Yaşarken, sahici ile kurmaca, sanal ile gerçek artık birbirine karışmaya başladı. Ortada bir kamera var diye mi böyleyiz, yoksa her an gözlemleniyoruz diye mi öyle davranıyoruz? Her hareketimiz birileri tarafından ölçülüyor, kategorize ediliyor ve bir yerlere kaydediliyor. Hatta 2020'den sonra Çin'de bir puanlamaya tabi olacak. Evet yanlış okumadınız, Çin Hükumeti, Black Mirror bölümü gibi bir yasal uygulama ile vatandaşlarına puanlama yapacak. Puanlama, vatandaşların hayatlarının birçok farklı noktasında yapılan incelemelere göre oluşacak. Yüksek puana sahip olmanın avantajları çok da fazla değilken düşük puana sahip vatandaşlar, çalışacakları iş, çocuklarının okuyacakları okul ve yaşayacakları ev konusunda bile cezalandırılabilecek. Ne garip ki bizler de bizleri etiketlemek isteyenlere yardımcı olmak için nefes alıyor gibiyiz... Sizce attığımız her adımı kaydetmiyor muyuz?
***
Peki davranışlarımız nasıl ölçülüyor? Arama motorlarında yaptığınız aramalar, tıkladığınız reklamlar, beğendiğiniz fotoğraflar, satın aldığınız ürünler, sosyal medyada yaptığınız paylaşımlarla... Tüm bunlar kimler için önem taşıyor? Bize farklı ürün satmak isteyen kişiler, iş için başvuru yaptığımız firmalar, anketörler, bilim insanları, hayallerimizi ve fikirlerimizi kullanmak isteyenler ya da bize uzaktan hayranlık veya öfke duyan birileri tarafından. Son olarak CHP İstanbul İl Başkanı Canan Kaftancıoğlu'nun attığı ya da atmadığı tweetler ile karşı karşıya kaldığı durumu hepimiz biliyoruz.
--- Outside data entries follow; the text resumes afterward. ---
/-! ## Bring-up (R296 to R302) -/

/-- The fuse map is sound (R292, R338). -/
def fusesOk (f : Fuses) : Bool :=
  (f.pinCode.zip f.pinMask).all (fun p => decide (p.1.toNat ≤ 4) && p.2.getLsbD p.1.toNat)
  && (match f.pinCode.head? with | some c => decide (c.toNat ≤ 1) | none => true)

/-- The fuse map's repairs apply (R107). -/
def State.applyFuseRepairs (s : State) : State :=
  s.fuses.repair.foldl (fun (s : State) e => match e.2 with
    | .row m => s.mapOutRow (BitVec.ofNat 13 e.1) m.toNat 1
    | .tor => s.mapOutTor (BitVec.ofNat 13 e.1)) s

/-- Step 2 (R284, R294, R300, R301): then step 3, or bivouac mode. The counter comes first. -/
def State.bootStep2 (s : State) : State :=
  let n := startCounter s.flash.startLog
  let biv := decide (4 ≤ n)
  let s := if biv then s else s.noteStart .increment
  let s := s.selectOptions
  let o := s.boot.opts
  let s := { s with flash := { s.flash with
    containLog := checkContainLog s.flash.containLog o.containWindow.toNat o.containLimit.toNat } }
  let s := { s with
    boot := { s.boot with step := 2, startCount := BitVec.ofNat 4 (if biv then n else n + 1) },
    err := { s.err with containCount := BitVec.ofNat 4 (min 15 (containCountOf s.flash.containLog o.containWindow.toNat)) },
    mgt := { s.mgt with ready := true, mctpAddr := o.i3cAddr },
    pwr := { s.pwr with capW := o.pwrCap } }
  if biv then { s with boot := { s.boot with mode := 3 } }.raise 0x6 0
  else { s with boot := { s.boot with step := 3 } }

/-- A slot's firmware verifies (R342). -/
def fwVerifies (f : Fuses) (img : List Byte) : Bool :=
  !img.isEmpty && Config.fwSigned img && decide (f.svn.toNat ≤ (Config.fwSvn img).toNat) && decide ((Config.fwSvn img).toNat ≤ 64)

/-- Step 3: the preferred slot, the other, the factory firmware. -/
def State.bootStep3 (s : State) : State :=
  let a := fwVerifies s.fuses s.flash.fwA
  let b := fwVerifies s.fuses s.flash.fwB
  let useB := b && (s.boot.opts.fwPref || !a)
  if a || b then
    let img := if useB then s.flash.fwB else s.flash.fwA
    { s with boot := { s.boot with step := 4, fwSource := if useB then 2 else 1, runSvn := Config.fwSvn img, fwRelease := Config.fwRelease img } }
  else if Config.fwSigned Config.factoryFirmware then
    { s with boot := { s.boot with step := 4, fwSource := 0, runSvn := 0, fwRelease := Config.fwRelease Config.factoryFirmware } }
  else s.failStart 2 0

/-- Step 7 begins: every port trains but those the option bytes force dark; of these a planned one is MISSING (R202). -/
def State.beginLinks (s : State) : State :=
  let dark := s.boot.opts.portDark
  let s := allPorts.foldl (fun (s : State) n =>
    if !dark.getLsbD n then s.setPort n { s.port n with state := 1 }
    else if s.portClass n = 0 then s
    else (s.setPort n { s.port n with outcome := 2 }).raise 0x24 n) { s with boot := { s.boot with links := true } }
  s.linkCheck

/-- An image of step 4 takes effect, and steps 6 and 7 begin. -/
def State.bootWith (s : State) (w : Wihorn) (src : BitVec 2) : State :=
  let s := s.applyWihorn w src
  { s with img := { s.img with defaulted := src == 0 }, boot := { s.boot with step := 6 } }.beginLinks

/-- Step 4 over the images in the order they are tried, each with its ACTIVE_SOURCE (R32, R33): the first that passes takes
effect. One that fails is reported in IMG_STATUS (R3, R27); an empty slot holds no image to refuse. -/
def State.bootImages (s : State) : List (List Byte × BitVec 2) → State
  | [] => s.failStart 3 0
  | (bs, src) :: rest =>
    if bs.isEmpty then s.bootImages rest
    else match checkWihorn s.fuses.keys bs with
      | .ok w => s.bootWith w src
      | .error (c, f) => (s.reportRefusal c f).bootImages rest

/-- Step 4 of bring-up: the preferred slot, the other slot, the factory default structure. -/
def State.bootStep4 (s : State) : State :=
  let a := (s.flash.wihornA, (1 : BitVec 2))
  let b := (s.flash.wihornB, (2 : BitVec 2))
  s.bootImages ((if s.boot.opts.wihornPref then [b, a] else [a, b]) ++ [(factoryImage, 0)])

/-- The rows and tors that the self-check found (R297). Row 4 counts once it is in use. -/
def State.selfCheck (s : State) (fs : List SelfCheckFault) : State :=
  let row4 (f : SelfCheckFault) : Bool := match f with | .row _ r => r == 4 | .store _ => false
  let s := (fs.filter (fun f => !row4 f)).foldl (fun (s : State) f => match f with
    | .row t r => if r.toNat < 4 then s.mapOutRow t r.toNat 3 else s
    | .store t => s.mapOutTor t) s
  (fs.filter row4).foldl (fun (s : State) f => match f with
    | .row t _ => if (s.tor t).rowOut = 7 then s else s.mapOutTor t
    | .store _ => s) s

/-- BRING_UP_STEP_DONE: the step in hand ends (R296, Table 14-7). Steps 2 and 5 follow at once. -/
def execBringUpStepDone (order : BitVec 4) (result : StepResult) (selfCheck : List SelfCheckFault) (s : State) :
    Host.Outcome State Fault Refusal :=
  .next (
    if !s.powered || s.boot.mode != 0 || s.boot.step != order || s.err.containState == 1 || (order == 8 && s.boot.selfChecked) then s
    else match result with
      | .failed d =>
        if order = 1 then s.failStart 1 0
        else if order = 3 then s.failStart 2 0
        else if order = 4 then s.failStart 3 0
        else if order = 6 then s.failStart 4 d.toNat
        else s.failStart 7 d.toNat
      | .done =>
        if order = 1 then (if fusesOk s.fuses then s.sensePins.applyFuseRepairs.bootStep2 else s.failStart 1 0)
        else if order = 3 then s.bootStep3
        else if order = 4 then s.bootStep4
        -- every burst is written with zeros (R165)
        else if order = 6 then { s with mem := { s.mem with cells := [], initDone := true }, boot := { s.boot with step := 8 } }
        else
          let s := s.selfCheck selfCheck
          { s with boot := { s.boot with selfChecked := true } })

/-- READY: step 8 has ended and step 7 has settled; out of service where R285 asks it. -/
def execReady (s : State) : Host.Outcome State Fault Refusal :=
  .next (
    if !s.powered || s.boot.mode != 0 || s.boot.step != 8 || !s.boot.selfChecked || !(s.links.state == 2 || s.links.state == 3) then s
    else
      let s := { s with boot := { s.boot with mode := 1 } }.noteStart .clear
      if s.boot.opts.containLimit.toNat ≤ s.err.containCount.toNat then
        { s with err := { s.err with containState := 2 } }.raise 0x7 0
      else s)

/-- CONFIGURATION_REQUEST (R298, R301): the CXL port trains from the end of step 1. -/
def execConfigurationRequest (s : State) : Host.Outcome State Fault Refusal :=
  .next (
    if !s.powered || !s.boot.cxlUp then s
    else if s.boot.mode != 3 && decide (s.boot.step.toNat ≤ 4) then s.emit .configRetry
    else s.emit .configOk)

/-! ## Hangs (R275 to R277) -/

/-- A block ID of Table 13-10. -/
def blockIdOk (b : BitVec 16) : Bool :=
  decide (field b 0 13 < nth 0 [8192, 128, 128, 96, 4, 5, 5, 0] (field b 13 3))

/-- A tor in a WAIT with REMOTE = 1. -/
def Tor.remoteWait (r : Tor) : Bool := r.state == 2 && (match r.waitToken with | some w => w.2.2 | none => false)

/-- Whether a tor of a context is in a remote wait. -/
def State.someRemoteWait (s : State) (x : Context) : Bool :=
  match x.image with
  | some im => im.tors.any (fun e => (s.tor (BitVec.ofNat 13 e.tor)).remoteWait)
  | none => false

/-- The module waits for the feed: it runs contexts, and every one is in feed wait (R23; DEDUCED,
notes/assumptions/147.md). -/
def State.feedWaiting (s : State) : Bool :=
  let run := allCtx.filter (fun c => (s.ctx c).state == 3)
  !run.isEmpty && run.all (fun c => (s.ctx c).feedWait)

/-- The context of a ridge's port is in feed wait. -/
def State.portWaits (s : State) (g : Nat) : Bool :=
  match s.torCtx (BitVec.ofNat 13 (64 * g)) with
  | some c => (s.ctx c).feedWait
  | none => false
Sadece bu kadar mı? Elbette değil... iPhone X'in yüz tanıma teknolojisi kullandığını duymuşsunuzdur... Bu teknoloji çok yakında hayatımızı derinden etkileyecek. Yüzümüz kimliğimiz olacak. Önce akıllı telefonumuzu açmaya yarayacak, sonra banka hesaplarına girmemize, restoranlarda hesap ödememize, taksi çağırmamıza vs vs... Bunun arkasındaki teknoloji bizi sokakta bile takip edebilecek. Yüzünüzü bu kadar iyi tanıyabilen bir teknoloji sizin sokaktaki hareketlerinizi de tanıyacak. Davranışlarınıza göre sizi yine kategorize edecek. “The Economist”in hazırladığı rapora göre 2018’den itibaren pek çok alanda kimlik beyanı için yüzümüzü kullanmaya zorlanmaya başlayacağız. Hükumetler bunun için veritabanları oluşturmaya başladı bile... Sahi siz kimliğinizi yenilemiş miydiniz?
Ama yine de aklım karışık... Bugün verdiğiniz kararlarla 5 yıl önce verdikleriniz ne kadar aynı olabilir?
***
Bu yıl gösterime giren Avustralya yapımı “Other Life / Diğer Hayat” adlı film, yaşamın bize sunduğu seçenekleri teknoloji sayesinde artırdığımızda nelerle karşılaşabileceğimiz konusuna mercek tutuyor. Kelley Eskridge’nin SOLITAIRE isimli kitabına göre uyarlanan filmde, bir biyolojik yazılım ile farklı deneyimler kazanılması sağlanıyor. Diyelim ki Alplerde kayak yapmak istiyorsunuz. Gözünüze damlatılan bir damla ile bu deneyimi gerçekmiş gibi yaşıyorsunuz. Bu tecrübe böylece anılarınız arasına katılıyor. Gerçek olmayan bir durum yaşandığı için “-miş” eki kulandım. Aynı birçoğumuzun yaşadığı gibi, -miş gibi...
Sanki savaş kapımızda değilmiş gibi...
İşsizlik yokmuş gibi...
Ekonomide, eğitimde, sağlıkta her geçen gün kötüye gitmiyormuşuz gibi...
Yediğimiz birçok üründe domuz eti ve GDO yokmuş gibi...
Yaşıyoruz ya bize ne yapsalar müstahak... Belki bir gün “Diğer Hayat” filminde olduğu gibi kendi zihnimizdeki hücreden çıkar ve verdiğimiz kararları yeniden gözden geçiririz.